>>>
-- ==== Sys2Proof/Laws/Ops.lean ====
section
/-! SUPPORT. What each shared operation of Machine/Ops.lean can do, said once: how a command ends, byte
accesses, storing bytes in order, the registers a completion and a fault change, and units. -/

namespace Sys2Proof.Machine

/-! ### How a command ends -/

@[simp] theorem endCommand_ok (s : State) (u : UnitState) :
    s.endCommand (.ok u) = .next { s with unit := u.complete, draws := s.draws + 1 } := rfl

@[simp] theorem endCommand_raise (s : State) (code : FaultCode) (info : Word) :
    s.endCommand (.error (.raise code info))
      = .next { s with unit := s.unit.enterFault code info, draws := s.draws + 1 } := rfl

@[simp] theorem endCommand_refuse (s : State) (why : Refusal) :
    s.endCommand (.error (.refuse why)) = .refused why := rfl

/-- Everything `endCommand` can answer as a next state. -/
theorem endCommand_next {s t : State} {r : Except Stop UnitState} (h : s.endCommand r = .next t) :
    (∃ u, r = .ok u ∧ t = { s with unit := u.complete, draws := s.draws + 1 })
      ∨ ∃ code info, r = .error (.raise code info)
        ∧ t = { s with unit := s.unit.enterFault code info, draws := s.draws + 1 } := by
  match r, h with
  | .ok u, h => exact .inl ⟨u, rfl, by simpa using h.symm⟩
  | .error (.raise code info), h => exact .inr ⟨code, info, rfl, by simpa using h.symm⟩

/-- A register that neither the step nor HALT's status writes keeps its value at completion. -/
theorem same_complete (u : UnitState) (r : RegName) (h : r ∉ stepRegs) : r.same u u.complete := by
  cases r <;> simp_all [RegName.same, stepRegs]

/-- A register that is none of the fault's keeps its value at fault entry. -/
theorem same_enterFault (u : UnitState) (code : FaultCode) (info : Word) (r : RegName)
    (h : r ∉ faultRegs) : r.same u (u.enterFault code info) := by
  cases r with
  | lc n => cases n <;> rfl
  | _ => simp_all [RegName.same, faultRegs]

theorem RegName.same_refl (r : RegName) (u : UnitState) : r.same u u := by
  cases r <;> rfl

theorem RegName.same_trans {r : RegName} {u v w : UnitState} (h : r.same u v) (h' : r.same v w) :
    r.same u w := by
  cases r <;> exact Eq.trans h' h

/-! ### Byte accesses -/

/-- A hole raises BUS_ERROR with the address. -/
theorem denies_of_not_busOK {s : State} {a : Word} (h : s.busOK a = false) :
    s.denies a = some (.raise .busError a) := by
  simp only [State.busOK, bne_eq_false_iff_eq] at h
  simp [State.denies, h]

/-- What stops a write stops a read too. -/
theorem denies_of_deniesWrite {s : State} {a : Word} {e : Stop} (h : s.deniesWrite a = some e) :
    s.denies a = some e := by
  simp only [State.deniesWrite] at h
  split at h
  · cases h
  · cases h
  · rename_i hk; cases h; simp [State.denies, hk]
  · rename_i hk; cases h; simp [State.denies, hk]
<<<
>>>
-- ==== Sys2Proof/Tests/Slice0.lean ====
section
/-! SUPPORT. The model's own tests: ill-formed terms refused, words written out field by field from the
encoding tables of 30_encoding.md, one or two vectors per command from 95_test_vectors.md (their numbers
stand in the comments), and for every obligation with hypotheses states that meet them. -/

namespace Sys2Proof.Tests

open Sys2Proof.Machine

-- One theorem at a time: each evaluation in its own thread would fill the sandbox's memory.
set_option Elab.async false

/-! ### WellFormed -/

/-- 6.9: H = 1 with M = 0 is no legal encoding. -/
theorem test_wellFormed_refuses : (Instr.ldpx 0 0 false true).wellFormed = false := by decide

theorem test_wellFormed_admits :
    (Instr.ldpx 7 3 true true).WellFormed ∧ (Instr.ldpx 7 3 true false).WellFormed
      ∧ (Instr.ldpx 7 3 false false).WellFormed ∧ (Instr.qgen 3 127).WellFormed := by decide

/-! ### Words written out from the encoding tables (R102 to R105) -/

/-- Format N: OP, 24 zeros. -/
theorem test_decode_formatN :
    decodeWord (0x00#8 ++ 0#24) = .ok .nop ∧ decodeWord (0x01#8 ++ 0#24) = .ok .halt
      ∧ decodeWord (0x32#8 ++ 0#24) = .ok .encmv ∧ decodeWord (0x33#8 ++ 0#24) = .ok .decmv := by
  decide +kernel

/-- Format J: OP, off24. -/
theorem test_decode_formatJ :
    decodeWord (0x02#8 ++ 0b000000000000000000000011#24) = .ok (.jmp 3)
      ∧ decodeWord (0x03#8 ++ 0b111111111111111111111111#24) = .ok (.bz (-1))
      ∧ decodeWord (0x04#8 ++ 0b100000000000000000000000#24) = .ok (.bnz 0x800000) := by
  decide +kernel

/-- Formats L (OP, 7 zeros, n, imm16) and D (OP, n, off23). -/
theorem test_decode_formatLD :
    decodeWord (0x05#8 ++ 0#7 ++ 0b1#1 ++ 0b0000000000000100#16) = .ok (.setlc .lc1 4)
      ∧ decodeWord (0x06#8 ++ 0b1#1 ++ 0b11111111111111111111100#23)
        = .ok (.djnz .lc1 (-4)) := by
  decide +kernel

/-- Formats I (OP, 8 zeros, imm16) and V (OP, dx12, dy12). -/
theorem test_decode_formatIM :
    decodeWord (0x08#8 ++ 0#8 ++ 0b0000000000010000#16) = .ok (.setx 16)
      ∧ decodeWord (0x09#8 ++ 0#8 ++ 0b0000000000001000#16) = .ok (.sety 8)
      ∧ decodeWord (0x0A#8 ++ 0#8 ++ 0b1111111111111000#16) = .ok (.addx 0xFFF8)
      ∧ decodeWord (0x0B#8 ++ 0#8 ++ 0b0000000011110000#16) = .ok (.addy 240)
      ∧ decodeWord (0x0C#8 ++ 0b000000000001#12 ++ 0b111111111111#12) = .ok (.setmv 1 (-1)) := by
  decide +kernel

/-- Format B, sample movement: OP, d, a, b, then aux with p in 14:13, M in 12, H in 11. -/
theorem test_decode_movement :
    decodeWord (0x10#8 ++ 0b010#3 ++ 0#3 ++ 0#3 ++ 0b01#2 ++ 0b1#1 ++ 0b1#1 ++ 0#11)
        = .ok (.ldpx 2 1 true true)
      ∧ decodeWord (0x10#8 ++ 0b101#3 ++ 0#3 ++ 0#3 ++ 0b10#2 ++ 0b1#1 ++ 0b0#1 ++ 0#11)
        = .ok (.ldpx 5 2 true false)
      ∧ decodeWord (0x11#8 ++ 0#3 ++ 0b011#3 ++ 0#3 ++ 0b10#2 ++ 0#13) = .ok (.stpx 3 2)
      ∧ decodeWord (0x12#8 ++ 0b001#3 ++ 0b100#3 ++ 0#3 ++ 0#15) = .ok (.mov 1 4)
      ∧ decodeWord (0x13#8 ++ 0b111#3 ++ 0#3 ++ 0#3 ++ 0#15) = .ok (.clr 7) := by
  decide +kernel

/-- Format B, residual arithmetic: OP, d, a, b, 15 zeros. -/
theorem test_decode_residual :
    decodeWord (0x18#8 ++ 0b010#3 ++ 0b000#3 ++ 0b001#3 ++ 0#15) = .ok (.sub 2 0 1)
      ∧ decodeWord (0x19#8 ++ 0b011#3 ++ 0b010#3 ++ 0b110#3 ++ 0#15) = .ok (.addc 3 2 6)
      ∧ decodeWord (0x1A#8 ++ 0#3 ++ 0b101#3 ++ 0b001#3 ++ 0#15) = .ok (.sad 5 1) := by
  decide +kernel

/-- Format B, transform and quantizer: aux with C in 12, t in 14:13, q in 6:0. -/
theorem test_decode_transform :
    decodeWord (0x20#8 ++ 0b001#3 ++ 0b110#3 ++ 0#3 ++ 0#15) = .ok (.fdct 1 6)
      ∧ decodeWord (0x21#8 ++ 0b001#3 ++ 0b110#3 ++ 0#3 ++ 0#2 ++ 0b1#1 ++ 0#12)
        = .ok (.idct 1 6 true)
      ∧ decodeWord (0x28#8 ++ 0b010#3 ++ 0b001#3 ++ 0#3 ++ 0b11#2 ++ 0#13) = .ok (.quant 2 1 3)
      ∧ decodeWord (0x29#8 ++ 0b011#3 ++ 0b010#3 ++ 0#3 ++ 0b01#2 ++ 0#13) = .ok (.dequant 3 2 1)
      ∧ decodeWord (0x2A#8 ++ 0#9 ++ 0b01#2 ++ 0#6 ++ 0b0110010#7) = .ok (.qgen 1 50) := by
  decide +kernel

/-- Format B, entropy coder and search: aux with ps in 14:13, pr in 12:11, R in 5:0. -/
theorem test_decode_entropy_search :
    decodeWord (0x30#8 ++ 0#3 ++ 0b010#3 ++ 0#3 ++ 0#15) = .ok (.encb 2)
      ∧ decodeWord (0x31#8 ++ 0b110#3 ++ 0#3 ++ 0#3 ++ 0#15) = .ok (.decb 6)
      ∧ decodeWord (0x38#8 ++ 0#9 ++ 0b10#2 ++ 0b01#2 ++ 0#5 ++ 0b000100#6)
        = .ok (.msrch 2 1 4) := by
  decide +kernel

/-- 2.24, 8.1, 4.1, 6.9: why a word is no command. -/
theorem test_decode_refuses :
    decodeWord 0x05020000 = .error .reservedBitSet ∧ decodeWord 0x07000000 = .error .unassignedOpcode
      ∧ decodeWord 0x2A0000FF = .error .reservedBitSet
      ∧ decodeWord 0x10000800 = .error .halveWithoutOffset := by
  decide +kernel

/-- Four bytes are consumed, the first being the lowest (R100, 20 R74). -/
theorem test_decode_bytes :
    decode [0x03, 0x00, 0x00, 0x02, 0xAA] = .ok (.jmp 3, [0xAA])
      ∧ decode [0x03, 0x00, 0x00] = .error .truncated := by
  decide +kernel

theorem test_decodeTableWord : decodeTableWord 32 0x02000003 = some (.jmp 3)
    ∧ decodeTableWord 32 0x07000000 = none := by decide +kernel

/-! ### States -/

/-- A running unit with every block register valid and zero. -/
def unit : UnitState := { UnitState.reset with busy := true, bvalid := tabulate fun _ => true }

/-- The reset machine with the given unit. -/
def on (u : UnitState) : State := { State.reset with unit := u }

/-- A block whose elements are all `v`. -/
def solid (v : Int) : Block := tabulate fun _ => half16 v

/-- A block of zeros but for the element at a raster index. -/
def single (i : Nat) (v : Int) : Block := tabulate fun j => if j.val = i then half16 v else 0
<<<
> Work to be completed
From the records above, transcribe exactly the run of lines that opens with the line holding "0b1#1 ++ 0b11111111111111111111100#23)" and closes with the line holding "0b0000000011110000#16) = .ok (.addy 240)", both included.

> Reply to the task
      ∧ decodeWord (0x06#8 ++ 0b1#1 ++ 0b11111111111111111111100#23)
        = .ok (.djnz .lc1 (-4)) := by
  decide +kernel

/-- Formats I (OP, 8 zeros, imm16) and V (OP, dx12, dy12). -/
theorem test_decode_formatIM :
    decodeWord (0x08#8 ++ 0#8 ++ 0b0000000000010000#16) = .ok (.setx 16)
      ∧ decodeWord (0x09#8 ++ 0#8 ++ 0b0000000000001000#16) = .ok (.sety 8)
      ∧ decodeWord (0x0A#8 ++ 0#8 ++ 0b1111111111111000#16) = .ok (.addx 0xFFF8)
      ∧ decodeWord (0x0B#8 ++ 0#8 ++ 0b0000000011110000#16) = .ok (.addy 240)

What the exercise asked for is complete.